**Problem details**
Give again the lines of the data from its first line through the line with "def opCpyGrp : Op". Change nothing.

### Input material ###

def copyOp (opc : Nat) (ts : List Ty) (b : Ty → Arg) (ctl : Bool) (core : OpIn → State → OpRes) : Op :=
  { opc := opc, res := resFixed ts .void, core := core
    form := fun t m => formFor ts t (m / 8 % 2 == 0) fun T =>
      { a := .need [.addr], b := b T, c := if ctl then .need [.n64] else .absent, pred := true, res := .void,
        pass := .every } }

def opCpyBlk : Op := copyOp 0x110 [.void] (fun _ => .need [.addr]) true coreCpyBlk
def opCpyGrp : Op := copyOp 0x111 [.void] (fun _ => .need [.addr]) true coreCpyGrp
def opCpyW : Op := copyOp 0x112 [.n32, .n64] (fun T => .need [T]) false coreCpyW
def opCpyFill : Op := copyOp 0x114 [.void] (fun _ => .need [.n32]) true coreCpyFill

def execCpyBlk (f : Fields) (s : State) : Host.Outcome State Fault Refusal := runOp opCpyBlk f s
def execCpyGrp (f : Fields) (s : State) : Host.Outcome State Fault Refusal := runOp opCpyGrp f s
def execCpyW (f : Fields) (s : State) : Host.Outcome State Fault Refusal := runOp opCpyW f s
def execCpyFill (f : Fields) (s : State) : Host.Outcome State Fault Refusal := runOp opCpyFill f s

/-! ## The copy engine (R289, R292, R293) -/

/-- A command of a tile's queue. -/
def State.copy? (s : State) (t : TileRef) (id : Nat) : Option CopyCmd := (s.tile t).copyQ.find? fun c => c.id == id

def State.modCopy (s : State) (t : TileRef) (id : Nat) (g : CopyCmd → CopyCmd) : State :=
  s.modTile t fun x => { x with copyQ := x.copyQ.map fun c => if c.id == id then g c else c }

/-- Take a command out of a tile's queue. -/
def State.dropCopy (s : State) (t : TileRef) (id : Nat) : State :=
  s.modTile t fun x => { x with copyQ := x.copyQ.filter fun c => c.id != id }

/-- May a queued command start: its slices are all issued (R289) and no fence holds its class (R282)? -/
def State.copyReady (s : State) (t : TileRef) (c : CopyCmd) : Bool :=
  let whole := c.kind != CopyKind.blk || s.issuedAll c.block c.issued
  !c.started && whole && !(s.tile t).fenced 1 c.id && !(c.atPeer && (s.tile t).fenced 5 c.id)

/-- The place of a pair in (wave, lane) order. -/
def CopyPair.order (p : CopyPair) : Nat := 32 * p.by_.wave.wav + p.lane

/-- A pair put into its place. -/
def insertPair (p : CopyPair) : List CopyPair → List CopyPair
  | [] => [p]
  | q :: r => if p.order < q.order then p :: q :: r else q :: insertPair p r

/-- The aligned 4 KiB units of a range, as offsets from its start (R288). -/
def unitsFrom : Nat → Nat → Nat → Nat → List (Nat × Nat)
  | 0, _, _, _ => []
  | f + 1, va, o, n =>
    if n == 0 then []
    else
      let k := min n (4096 - (va + o) % 4096)
      (o, k) :: unitsFrom f va (o + k) (n - k)

/-- A pair at the start of its command; a peer's range is written by messages. -/
def CopyPair.start (p : CopyPair) : CopyPair :=
  let q := p.begin_
  if 2 ^ 56 ≤ p.dst.toNat then { q with toWrite := unitsFrom (p.len / 4096 + 2) (p.dst.toNat % 2 ^ 56) 0 p.len } else q

/-- A copy command pauses on an engine page fault (R292). -/
def State.pauseCopy (s : State) (t : TileRef) (c : CopyCmd) (i : Issuer) (va : Nat) (wr : Bool) : State :=
  (s.modCopy t c.id fun c => { c with paused := some none }).fileRecord c.ctx (s.engineRecord i t 0 va wr true) (.copy t c.id)

/-- Take the messages of a command that no link has begun to send out of the queues: their bytes are never written (R292). One that is sent, or
begun, keeps its response. -/
def State.unsend (s : State) (t : TileRef) (id : Nat) : State :=
  let mine (o : FabOut) (q : Outgoing) : Bool :=
    o.tile == t && o.cmd == some id && q.num % 4096 == o.tag && q.msg.mop.toNat == o.mop && q.msg.dst.toNat == o.entry.fid
  let held (x : Link) : List Outgoing := if x.txoff == 0 then [] else x.txq.take 1
  let rest (x : Link) : List Outgoing := x.txq.drop (held x).length
  let lost := s.links.flatMap fun e => (rest e.2).filter fun q => s.fabOut.any fun o => mine o q
  { s with
    links := s.links.map fun e => (e.1, { e.2 with txq := held e.2 ++ (rest e.2).filter fun q => !lost.contains q })
    fabOut := s.fabOut.filter fun o => !lost.any fun q => mine o q }

/-- A copy command ends as aborted (R292). -/
def State.abortCopy (s : State) (t : TileRef) (c : CopyCmd) (i : Issuer) : State :=
  (c.words.foldl State.failWord ((s.unsend t c.id).dropCopy t c.id)).fileRecord c.ctx (s.engineRecord i t 3 0 false false) .nobody

/-- The completion word of a command that stands on a peer to which the command copies nothing, when the end of a wave made the command whole (R266, R289). -/
def CopyCmd.stray? (c : CopyCmd) : Option OwedWord :=
  c.words.find? fun w => strayWord (c.pairs.map fun p => p.dst.toNat) [w.va.toNat]

/-- COPY_COMMAND_START (R289, R293): the first queued command that may start does so, once the gap of its pacing register
is over (10 R228). A whole command with a completion word on a peer to which it copies nothing is aborted (DESIGN CHOICE, log entry 71). -/
def execCopyCommandStart (t : TileRef) (s : State) : Host.Outcome State Fault Refusal :=
  match (s.tile t).copyQ.find? (s.copyReady t) with
  | none => .next s
  | some c =>
    if !s.paceOk t 0 c.gap then .next s
    else
      match c.stray? with
      | some w => .next (s.abortCopy t c w.by_)
      | none =>
        let ps := c.pairs.foldl (fun r p => insertPair p r) []
        .next ((s.noteStart t 0).modCopy t c.id fun c => { c with started := true, pairs := ps.map CopyPair.start })

/-- Do two pieces of one command's destinations share a byte? Equal low address bits first; then the memory itself. -/
def State.sameBytes (s : State) (t : TileRef) (p q : CopyPair) (a b : Nat × Nat) : Bool :=
  let x := p.dst.toNat + a.1
  let y := q.dst.toNat + b.1
  if x < y + b.2 && y < x + a.2 then true
  else if 2 ^ 56 ≤ x || 2 ^ 56 ≤ y then false
  else if !(x % 4096 < y % 4096 + b.2 && y % 4096 < x % 4096 + a.2) then false
  else
    match (s.engSpans p.by_.wave.block t.die x a.2 false true).2, (s.engSpans q.by_.wave.block t.die y b.2 false true).2 with
    | .ok ks, .ok js => ks.any fun k => js.any fun j => k.1 < j.1 + j.2 && j.1 < k.1 + k.2
    | _, _ => false

/-- Must a write piece wait for one of an earlier pair that shares a byte with it (R288)? -/
def State.heldBack (s : State) (t : TileRef) (c : CopyCmd) (n : Nat) (p : CopyPair) (a : Nat × Nat) : Bool :=
  ((c.pairs.take n).any fun q => q.toWrite.any fun b => s.sameBytes t p q a b) ||
    (2 ^ 56 ≤ p.dst.toNat && s.fabOut.any fun o => o.tile == t && o.cmd == some c.id &&
      o.peer + 1 == p.dst.toNat / 2 ^ 56 && o.va < p.dst.toNat % 2 ^ 56 + a.1 + a.2 && p.dst.toNat % 2 ^ 56 + a.1 < o.va + o.size)

/-- Send one piece of a peer destination as a copy-write message (R288). Without an up link, the tile meets an
unrecoverable fault (18 R375). -/
def State.sendPiece (s : State) (t : TileRef) (c : CopyCmd) (p : CopyPair) (mop o : Nat) (bs : List Byte) : State :=
  match p.peer with
  | some q =>
    if s.upLinks q != [] then
      s.sendRequest q mop 3 c.reuse 0
        { id := c.id, tag := 0, mop := mop, by_ := p.by_, tile := t, lane := p.lane, peer := p.dst.toNat / 2 ^ 56 - 1, entry := q,
          va := p.dst.toNat % 2 ^ 56 + o, size := bs.length, ty := .void, cmd := some c.id } bs
    else s.raise (.tileFault t 5)
  | none => s

/-- Replace pair n of a command. -/
def State.setPair (s : State) (t : TileRef) (id n : Nat) (p : CopyPair) : State :=
  s.modCopy t id fun c => { c with pairs := c.pairs.set n p }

###

**Answer to this task**
def copyOp (opc : Nat) (ts : List Ty) (b : Ty → Arg) (ctl : Bool) (core : OpIn → State → OpRes) : Op :=
  { opc := opc, res := resFixed ts .void, core := core
    form := fun t m => formFor ts t (m / 8 % 2 == 0) fun T =>
      { a := .need [.addr], b := b T, c := if ctl then .need [.n64] else .absent, pred := true, res := .void,
        pass := .every } }

def opCpyBlk : Op := copyOp 0x110 [.void] (fun _ => .need [.addr]) true coreCpyBlk
def opCpyGrp : Op := copyOp 0x111 [.void] (fun _ => .need [.addr]) true coreCpyGrp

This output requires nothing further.